§ **Prompt**: Locate every line in the records below that contains the word "havailable", and copy each one.

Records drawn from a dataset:
-------

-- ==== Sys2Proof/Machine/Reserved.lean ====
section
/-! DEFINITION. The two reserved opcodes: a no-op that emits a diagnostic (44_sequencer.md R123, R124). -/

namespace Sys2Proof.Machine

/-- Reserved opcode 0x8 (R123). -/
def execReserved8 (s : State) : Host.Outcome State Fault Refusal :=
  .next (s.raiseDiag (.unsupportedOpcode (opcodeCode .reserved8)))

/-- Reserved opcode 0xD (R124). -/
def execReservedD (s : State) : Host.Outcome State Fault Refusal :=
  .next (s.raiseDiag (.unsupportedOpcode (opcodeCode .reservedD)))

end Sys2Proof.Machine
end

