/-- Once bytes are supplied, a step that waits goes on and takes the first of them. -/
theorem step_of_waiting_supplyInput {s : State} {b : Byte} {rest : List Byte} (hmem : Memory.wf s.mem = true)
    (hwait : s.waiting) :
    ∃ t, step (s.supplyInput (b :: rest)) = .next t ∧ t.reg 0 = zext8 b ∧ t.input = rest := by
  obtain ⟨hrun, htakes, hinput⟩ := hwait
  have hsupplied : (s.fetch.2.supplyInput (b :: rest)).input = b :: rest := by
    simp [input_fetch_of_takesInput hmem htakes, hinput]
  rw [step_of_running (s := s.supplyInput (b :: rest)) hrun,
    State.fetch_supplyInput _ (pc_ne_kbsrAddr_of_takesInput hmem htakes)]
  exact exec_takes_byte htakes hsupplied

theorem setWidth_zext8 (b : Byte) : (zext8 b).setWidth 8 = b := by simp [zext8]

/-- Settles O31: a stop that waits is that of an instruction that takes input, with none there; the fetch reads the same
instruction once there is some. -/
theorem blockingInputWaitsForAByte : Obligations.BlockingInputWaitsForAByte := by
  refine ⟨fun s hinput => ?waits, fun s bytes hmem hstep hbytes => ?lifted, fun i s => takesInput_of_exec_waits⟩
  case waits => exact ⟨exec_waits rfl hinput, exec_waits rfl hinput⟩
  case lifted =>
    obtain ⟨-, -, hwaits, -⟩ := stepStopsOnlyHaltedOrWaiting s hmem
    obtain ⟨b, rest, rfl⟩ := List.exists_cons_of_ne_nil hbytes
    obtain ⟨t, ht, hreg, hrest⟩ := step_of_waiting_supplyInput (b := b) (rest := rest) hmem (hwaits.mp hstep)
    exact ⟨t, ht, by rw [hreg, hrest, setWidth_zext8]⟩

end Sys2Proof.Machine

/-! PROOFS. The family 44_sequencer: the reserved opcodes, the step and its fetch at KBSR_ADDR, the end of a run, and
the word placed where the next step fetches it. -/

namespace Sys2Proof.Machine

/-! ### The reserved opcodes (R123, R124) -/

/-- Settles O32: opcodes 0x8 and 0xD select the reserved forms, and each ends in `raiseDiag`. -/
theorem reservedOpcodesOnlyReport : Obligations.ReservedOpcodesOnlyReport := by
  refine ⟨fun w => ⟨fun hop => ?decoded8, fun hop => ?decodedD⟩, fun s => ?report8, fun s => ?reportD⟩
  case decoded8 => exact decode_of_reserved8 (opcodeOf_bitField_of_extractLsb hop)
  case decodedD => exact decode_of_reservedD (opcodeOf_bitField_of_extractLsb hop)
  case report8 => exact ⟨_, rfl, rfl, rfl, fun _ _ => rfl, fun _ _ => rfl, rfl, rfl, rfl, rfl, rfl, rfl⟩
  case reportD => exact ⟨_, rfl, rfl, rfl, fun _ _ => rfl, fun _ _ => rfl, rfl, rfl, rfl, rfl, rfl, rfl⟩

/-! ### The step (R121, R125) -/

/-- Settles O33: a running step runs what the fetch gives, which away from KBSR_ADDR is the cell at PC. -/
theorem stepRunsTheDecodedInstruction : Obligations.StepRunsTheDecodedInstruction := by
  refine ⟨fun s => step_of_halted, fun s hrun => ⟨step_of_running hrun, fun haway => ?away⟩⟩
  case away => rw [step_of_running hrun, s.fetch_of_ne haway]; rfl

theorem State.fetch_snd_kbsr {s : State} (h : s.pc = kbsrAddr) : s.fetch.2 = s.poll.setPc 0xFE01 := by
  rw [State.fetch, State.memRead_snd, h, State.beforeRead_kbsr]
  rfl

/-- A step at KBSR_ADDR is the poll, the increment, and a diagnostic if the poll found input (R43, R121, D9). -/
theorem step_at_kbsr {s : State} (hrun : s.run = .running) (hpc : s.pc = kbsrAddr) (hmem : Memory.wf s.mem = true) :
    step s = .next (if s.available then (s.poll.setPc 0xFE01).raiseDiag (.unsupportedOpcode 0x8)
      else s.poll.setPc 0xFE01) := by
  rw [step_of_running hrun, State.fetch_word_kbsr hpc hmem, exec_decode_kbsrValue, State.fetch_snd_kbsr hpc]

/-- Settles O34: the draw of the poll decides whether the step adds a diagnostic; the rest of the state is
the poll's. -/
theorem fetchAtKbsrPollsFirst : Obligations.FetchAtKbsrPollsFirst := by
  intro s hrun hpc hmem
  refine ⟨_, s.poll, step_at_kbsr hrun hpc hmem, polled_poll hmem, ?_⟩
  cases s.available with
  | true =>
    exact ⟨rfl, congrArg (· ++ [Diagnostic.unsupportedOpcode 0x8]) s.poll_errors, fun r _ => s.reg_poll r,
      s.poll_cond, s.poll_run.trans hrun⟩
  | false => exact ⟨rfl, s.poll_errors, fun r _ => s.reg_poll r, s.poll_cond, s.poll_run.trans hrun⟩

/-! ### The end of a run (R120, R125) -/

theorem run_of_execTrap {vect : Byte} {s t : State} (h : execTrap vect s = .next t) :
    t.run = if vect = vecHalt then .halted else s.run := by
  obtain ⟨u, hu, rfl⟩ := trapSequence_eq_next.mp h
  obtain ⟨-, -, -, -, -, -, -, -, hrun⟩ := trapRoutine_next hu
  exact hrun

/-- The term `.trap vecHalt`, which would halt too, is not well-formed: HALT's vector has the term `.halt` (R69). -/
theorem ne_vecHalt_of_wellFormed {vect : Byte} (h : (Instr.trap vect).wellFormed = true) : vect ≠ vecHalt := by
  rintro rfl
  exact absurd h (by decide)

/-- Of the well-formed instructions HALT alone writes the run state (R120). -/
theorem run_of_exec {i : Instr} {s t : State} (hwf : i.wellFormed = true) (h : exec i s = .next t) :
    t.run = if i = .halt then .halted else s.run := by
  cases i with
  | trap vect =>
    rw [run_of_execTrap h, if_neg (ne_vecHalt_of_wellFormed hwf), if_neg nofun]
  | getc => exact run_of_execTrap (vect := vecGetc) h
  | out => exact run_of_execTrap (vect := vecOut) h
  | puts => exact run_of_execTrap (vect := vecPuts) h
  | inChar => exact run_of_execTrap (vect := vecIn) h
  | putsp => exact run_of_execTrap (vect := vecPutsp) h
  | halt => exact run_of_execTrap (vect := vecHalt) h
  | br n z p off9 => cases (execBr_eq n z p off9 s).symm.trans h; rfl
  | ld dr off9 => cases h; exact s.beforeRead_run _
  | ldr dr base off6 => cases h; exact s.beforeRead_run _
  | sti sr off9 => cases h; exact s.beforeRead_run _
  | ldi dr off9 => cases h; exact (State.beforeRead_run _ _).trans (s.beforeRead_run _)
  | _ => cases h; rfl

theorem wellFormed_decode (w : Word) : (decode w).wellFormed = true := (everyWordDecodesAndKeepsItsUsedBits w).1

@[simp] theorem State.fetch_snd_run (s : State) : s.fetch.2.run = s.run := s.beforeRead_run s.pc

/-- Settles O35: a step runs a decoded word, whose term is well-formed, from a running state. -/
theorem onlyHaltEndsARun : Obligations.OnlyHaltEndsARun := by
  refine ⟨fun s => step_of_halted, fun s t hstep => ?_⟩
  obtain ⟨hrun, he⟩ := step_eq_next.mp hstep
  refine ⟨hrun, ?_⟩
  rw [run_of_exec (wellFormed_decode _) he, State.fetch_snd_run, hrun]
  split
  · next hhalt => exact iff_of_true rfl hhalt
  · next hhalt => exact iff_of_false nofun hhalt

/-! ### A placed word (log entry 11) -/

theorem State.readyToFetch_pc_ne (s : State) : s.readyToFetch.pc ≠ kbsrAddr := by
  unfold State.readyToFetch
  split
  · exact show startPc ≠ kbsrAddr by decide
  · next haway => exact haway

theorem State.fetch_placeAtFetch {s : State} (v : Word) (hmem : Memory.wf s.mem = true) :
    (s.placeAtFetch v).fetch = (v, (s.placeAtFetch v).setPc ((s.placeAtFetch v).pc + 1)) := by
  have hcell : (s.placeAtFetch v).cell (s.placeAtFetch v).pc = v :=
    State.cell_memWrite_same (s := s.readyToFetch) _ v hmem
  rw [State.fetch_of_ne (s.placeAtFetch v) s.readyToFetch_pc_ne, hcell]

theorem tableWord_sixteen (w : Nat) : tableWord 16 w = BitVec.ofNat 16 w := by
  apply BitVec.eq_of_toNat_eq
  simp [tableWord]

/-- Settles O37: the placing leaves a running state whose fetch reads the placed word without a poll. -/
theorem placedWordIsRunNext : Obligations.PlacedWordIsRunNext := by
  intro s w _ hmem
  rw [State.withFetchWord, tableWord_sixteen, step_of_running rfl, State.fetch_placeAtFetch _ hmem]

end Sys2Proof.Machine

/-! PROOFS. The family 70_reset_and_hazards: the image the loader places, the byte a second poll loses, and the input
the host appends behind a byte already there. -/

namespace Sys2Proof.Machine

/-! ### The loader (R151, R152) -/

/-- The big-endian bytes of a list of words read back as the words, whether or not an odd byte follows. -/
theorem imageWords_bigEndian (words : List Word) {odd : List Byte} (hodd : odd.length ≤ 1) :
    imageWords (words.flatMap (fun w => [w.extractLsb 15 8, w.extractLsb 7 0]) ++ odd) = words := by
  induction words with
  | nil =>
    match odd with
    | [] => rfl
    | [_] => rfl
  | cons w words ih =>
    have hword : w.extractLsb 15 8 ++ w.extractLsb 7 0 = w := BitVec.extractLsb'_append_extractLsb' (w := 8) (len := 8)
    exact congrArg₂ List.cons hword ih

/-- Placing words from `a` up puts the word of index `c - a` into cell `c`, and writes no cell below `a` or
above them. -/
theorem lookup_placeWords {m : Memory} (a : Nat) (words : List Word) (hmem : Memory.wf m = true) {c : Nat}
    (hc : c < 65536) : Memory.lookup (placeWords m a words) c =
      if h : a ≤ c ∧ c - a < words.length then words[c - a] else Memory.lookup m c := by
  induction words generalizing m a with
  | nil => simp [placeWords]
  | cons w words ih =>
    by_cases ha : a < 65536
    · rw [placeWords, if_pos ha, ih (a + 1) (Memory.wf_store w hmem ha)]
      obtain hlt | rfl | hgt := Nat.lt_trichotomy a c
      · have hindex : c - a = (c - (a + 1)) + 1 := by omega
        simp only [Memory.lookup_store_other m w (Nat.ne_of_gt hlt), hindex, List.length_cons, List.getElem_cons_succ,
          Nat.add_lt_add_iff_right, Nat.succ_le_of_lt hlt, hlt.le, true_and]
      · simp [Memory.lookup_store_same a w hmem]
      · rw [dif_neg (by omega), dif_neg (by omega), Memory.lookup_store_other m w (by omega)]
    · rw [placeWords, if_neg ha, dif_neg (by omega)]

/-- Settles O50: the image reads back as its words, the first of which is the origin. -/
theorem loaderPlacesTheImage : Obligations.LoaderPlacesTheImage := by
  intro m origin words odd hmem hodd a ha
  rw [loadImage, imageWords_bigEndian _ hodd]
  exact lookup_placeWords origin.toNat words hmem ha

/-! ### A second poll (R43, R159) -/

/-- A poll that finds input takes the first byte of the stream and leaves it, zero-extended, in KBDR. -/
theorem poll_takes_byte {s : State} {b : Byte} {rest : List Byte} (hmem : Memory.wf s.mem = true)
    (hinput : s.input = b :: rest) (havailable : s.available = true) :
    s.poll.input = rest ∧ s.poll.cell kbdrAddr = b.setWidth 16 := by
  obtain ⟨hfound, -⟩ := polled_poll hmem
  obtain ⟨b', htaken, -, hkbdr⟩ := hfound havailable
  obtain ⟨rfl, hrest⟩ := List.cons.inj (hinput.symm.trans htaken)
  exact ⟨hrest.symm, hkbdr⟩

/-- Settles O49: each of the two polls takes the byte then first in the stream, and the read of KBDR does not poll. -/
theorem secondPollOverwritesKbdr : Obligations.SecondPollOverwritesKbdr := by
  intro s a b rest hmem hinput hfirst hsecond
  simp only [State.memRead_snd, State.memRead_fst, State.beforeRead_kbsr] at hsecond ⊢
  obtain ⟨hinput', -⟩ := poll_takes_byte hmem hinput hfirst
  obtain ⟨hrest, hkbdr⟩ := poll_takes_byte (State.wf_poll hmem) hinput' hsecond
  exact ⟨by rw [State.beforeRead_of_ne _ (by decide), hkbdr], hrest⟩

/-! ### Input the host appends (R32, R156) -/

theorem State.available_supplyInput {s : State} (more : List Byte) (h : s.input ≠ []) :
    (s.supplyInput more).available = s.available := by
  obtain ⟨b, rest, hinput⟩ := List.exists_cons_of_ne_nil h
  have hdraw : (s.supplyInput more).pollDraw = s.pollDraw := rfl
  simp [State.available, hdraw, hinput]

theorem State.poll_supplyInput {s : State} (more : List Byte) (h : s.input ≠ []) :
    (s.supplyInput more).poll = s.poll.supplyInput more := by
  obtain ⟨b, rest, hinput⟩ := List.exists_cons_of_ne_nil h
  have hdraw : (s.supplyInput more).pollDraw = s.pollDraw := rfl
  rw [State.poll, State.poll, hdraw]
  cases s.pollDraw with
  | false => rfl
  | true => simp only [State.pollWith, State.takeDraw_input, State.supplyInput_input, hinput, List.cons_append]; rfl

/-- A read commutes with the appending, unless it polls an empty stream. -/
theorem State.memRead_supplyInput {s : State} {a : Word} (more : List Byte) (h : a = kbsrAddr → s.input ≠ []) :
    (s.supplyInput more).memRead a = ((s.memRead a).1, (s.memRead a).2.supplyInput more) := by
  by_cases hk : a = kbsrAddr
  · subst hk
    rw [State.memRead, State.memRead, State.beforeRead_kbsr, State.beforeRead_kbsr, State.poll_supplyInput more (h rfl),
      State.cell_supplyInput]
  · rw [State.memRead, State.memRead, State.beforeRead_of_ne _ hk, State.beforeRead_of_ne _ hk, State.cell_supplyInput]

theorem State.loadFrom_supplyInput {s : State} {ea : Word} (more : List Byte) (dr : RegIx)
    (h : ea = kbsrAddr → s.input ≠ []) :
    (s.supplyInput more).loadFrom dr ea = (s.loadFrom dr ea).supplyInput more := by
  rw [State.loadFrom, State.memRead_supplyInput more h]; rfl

-------

§ **Solution to the exercise**:
    (hinput : s.input = b :: rest) (havailable : s.available = true) :
  obtain ⟨b', htaken, -, hkbdr⟩ := hfound havailable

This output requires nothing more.